Determine how many lines of the listing below include the string "match". Output the number and nothing more.

** Opening INPUT RECORDS block **

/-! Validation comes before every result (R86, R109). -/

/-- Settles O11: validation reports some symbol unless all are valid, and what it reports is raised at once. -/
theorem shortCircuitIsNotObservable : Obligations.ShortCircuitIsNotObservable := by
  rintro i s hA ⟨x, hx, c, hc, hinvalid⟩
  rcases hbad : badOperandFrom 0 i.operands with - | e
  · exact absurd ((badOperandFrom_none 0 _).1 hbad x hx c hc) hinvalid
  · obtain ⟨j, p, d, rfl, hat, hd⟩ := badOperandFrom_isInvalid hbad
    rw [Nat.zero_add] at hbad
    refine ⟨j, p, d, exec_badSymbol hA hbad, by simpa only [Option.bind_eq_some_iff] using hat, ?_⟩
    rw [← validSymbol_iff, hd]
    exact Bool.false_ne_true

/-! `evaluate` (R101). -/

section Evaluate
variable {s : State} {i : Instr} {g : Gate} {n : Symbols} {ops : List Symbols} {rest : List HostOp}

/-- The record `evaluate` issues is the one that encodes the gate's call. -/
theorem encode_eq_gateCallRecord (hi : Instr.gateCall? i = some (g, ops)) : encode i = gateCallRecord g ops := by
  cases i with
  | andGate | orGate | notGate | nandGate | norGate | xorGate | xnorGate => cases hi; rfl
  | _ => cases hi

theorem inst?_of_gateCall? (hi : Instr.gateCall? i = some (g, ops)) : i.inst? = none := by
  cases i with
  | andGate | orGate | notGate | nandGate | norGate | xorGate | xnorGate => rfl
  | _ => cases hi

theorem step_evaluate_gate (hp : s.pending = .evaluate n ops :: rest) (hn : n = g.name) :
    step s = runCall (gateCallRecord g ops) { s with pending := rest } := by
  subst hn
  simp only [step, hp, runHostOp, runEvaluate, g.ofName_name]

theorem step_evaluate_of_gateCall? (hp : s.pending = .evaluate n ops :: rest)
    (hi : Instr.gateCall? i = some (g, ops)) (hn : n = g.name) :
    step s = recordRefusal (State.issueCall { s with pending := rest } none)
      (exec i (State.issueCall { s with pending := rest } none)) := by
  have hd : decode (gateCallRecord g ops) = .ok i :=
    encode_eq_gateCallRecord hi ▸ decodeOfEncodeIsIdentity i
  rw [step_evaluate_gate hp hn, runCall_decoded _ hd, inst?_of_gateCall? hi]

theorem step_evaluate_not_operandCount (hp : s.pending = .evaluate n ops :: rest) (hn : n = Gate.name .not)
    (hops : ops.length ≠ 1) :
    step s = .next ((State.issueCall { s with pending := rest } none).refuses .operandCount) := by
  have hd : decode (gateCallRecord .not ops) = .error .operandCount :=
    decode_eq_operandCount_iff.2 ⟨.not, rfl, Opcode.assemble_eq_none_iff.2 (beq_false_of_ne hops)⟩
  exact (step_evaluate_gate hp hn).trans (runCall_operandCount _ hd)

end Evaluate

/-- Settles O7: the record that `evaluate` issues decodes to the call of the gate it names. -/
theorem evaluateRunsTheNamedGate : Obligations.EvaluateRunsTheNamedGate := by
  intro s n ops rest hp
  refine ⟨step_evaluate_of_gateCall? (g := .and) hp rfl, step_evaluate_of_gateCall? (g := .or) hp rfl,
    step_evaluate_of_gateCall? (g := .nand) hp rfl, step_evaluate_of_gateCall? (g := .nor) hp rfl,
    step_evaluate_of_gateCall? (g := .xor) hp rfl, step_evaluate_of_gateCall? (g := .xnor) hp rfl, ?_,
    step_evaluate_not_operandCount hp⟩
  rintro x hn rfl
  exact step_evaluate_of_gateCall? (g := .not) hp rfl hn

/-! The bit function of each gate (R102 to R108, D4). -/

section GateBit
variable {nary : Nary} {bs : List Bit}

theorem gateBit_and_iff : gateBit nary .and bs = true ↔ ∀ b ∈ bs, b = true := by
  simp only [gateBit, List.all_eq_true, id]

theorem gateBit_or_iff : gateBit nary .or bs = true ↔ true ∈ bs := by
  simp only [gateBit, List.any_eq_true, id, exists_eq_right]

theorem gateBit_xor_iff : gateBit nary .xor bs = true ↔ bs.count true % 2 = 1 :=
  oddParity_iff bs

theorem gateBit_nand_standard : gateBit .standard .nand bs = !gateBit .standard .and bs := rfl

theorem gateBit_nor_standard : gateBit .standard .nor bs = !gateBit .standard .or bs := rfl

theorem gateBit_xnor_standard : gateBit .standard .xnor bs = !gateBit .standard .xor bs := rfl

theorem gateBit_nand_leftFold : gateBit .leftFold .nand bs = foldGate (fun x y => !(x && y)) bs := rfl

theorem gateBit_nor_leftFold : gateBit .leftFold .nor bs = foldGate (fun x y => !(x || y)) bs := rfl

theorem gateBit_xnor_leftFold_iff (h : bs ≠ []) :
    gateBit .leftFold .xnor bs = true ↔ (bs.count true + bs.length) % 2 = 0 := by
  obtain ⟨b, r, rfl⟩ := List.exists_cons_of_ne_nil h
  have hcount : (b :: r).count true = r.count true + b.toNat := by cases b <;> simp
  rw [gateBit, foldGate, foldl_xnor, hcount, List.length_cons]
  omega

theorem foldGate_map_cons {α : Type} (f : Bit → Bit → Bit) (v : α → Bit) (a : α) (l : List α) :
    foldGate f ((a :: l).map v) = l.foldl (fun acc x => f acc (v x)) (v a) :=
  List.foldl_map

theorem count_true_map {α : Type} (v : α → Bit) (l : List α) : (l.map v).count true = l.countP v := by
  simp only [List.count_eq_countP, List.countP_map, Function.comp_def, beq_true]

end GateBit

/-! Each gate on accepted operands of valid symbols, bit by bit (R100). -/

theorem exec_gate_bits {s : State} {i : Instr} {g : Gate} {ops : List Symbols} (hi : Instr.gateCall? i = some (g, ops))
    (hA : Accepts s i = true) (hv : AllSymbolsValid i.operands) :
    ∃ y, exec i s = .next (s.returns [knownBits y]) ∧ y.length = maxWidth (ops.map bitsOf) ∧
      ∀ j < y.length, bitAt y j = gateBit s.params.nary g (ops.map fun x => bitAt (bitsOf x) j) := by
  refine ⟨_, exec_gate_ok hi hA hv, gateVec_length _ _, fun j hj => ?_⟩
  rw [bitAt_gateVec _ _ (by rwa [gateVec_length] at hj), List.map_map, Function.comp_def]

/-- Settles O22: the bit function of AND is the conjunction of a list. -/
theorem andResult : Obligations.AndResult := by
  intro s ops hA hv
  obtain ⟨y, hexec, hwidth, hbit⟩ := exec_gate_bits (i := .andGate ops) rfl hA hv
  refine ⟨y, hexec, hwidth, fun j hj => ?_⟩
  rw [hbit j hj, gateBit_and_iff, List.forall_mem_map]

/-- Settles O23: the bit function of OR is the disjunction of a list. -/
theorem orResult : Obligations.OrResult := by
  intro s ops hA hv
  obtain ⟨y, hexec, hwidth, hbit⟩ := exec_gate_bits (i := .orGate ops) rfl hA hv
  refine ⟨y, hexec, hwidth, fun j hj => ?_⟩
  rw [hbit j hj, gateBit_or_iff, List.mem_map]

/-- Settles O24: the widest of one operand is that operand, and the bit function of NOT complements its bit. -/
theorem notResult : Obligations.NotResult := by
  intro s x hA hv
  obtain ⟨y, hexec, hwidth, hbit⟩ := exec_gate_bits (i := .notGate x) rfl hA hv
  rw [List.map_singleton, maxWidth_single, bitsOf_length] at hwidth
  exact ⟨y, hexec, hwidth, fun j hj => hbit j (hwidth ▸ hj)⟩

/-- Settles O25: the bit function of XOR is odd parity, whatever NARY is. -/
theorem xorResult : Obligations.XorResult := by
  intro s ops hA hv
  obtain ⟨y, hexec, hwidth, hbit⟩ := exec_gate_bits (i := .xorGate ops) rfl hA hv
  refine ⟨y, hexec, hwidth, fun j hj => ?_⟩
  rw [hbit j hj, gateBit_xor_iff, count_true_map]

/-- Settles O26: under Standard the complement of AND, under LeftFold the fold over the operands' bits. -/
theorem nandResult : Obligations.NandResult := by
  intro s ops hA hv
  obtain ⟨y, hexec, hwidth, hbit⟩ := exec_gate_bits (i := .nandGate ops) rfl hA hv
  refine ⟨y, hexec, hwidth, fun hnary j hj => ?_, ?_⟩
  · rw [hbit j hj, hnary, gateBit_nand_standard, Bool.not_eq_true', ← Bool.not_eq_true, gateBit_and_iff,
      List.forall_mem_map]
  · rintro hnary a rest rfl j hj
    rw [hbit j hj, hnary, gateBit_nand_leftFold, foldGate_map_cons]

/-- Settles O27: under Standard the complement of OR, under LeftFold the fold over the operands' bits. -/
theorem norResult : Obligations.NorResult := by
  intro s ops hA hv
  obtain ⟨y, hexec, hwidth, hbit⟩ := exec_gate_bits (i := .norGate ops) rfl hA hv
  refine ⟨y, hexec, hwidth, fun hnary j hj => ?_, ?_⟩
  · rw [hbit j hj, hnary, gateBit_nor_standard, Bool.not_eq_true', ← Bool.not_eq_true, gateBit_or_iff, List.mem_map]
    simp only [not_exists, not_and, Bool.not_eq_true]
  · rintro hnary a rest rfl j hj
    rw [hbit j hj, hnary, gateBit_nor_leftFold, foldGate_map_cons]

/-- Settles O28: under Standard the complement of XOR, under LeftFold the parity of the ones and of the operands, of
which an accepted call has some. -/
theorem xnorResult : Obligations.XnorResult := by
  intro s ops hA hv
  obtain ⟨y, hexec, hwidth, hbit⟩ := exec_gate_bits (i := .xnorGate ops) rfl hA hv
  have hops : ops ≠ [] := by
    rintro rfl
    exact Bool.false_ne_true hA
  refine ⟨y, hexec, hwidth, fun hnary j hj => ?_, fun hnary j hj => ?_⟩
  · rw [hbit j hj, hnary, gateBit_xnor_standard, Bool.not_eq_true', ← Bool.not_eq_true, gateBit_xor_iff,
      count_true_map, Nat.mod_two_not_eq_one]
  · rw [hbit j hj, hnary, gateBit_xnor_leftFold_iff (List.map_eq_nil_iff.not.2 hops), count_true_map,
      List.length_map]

** Closing INPUT RECORDS block **
** Opening INPUT RECORDS block **

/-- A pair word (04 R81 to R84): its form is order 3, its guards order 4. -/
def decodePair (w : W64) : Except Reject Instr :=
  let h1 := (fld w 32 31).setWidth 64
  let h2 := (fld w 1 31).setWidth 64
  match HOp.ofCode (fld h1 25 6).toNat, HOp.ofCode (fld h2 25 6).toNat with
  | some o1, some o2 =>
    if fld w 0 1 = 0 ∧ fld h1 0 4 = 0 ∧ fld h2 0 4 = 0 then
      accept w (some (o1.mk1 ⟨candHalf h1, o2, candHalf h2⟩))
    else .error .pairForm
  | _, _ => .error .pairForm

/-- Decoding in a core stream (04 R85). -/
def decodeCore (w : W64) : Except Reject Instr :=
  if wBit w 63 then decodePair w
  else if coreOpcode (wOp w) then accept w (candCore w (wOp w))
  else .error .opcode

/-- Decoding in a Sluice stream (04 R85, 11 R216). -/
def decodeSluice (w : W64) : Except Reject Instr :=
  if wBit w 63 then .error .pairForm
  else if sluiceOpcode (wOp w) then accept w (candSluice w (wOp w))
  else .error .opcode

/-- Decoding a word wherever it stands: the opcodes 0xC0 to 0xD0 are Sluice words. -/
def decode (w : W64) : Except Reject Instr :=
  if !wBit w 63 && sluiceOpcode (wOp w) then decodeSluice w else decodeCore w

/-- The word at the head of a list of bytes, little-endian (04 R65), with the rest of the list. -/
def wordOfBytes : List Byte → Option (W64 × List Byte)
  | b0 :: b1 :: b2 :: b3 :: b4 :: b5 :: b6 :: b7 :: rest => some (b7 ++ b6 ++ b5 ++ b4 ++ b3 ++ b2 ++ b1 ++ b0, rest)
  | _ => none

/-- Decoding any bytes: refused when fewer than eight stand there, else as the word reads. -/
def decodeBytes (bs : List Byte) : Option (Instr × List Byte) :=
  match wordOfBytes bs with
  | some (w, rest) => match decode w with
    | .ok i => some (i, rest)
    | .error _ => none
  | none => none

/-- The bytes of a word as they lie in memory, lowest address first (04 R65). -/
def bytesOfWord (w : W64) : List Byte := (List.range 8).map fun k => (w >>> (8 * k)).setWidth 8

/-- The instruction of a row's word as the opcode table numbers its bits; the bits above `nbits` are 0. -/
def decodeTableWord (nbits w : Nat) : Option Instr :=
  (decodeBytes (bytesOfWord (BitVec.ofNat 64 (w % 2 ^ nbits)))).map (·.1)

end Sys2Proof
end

** Closing INPUT RECORDS block **

§ OUTPUT BELOW
3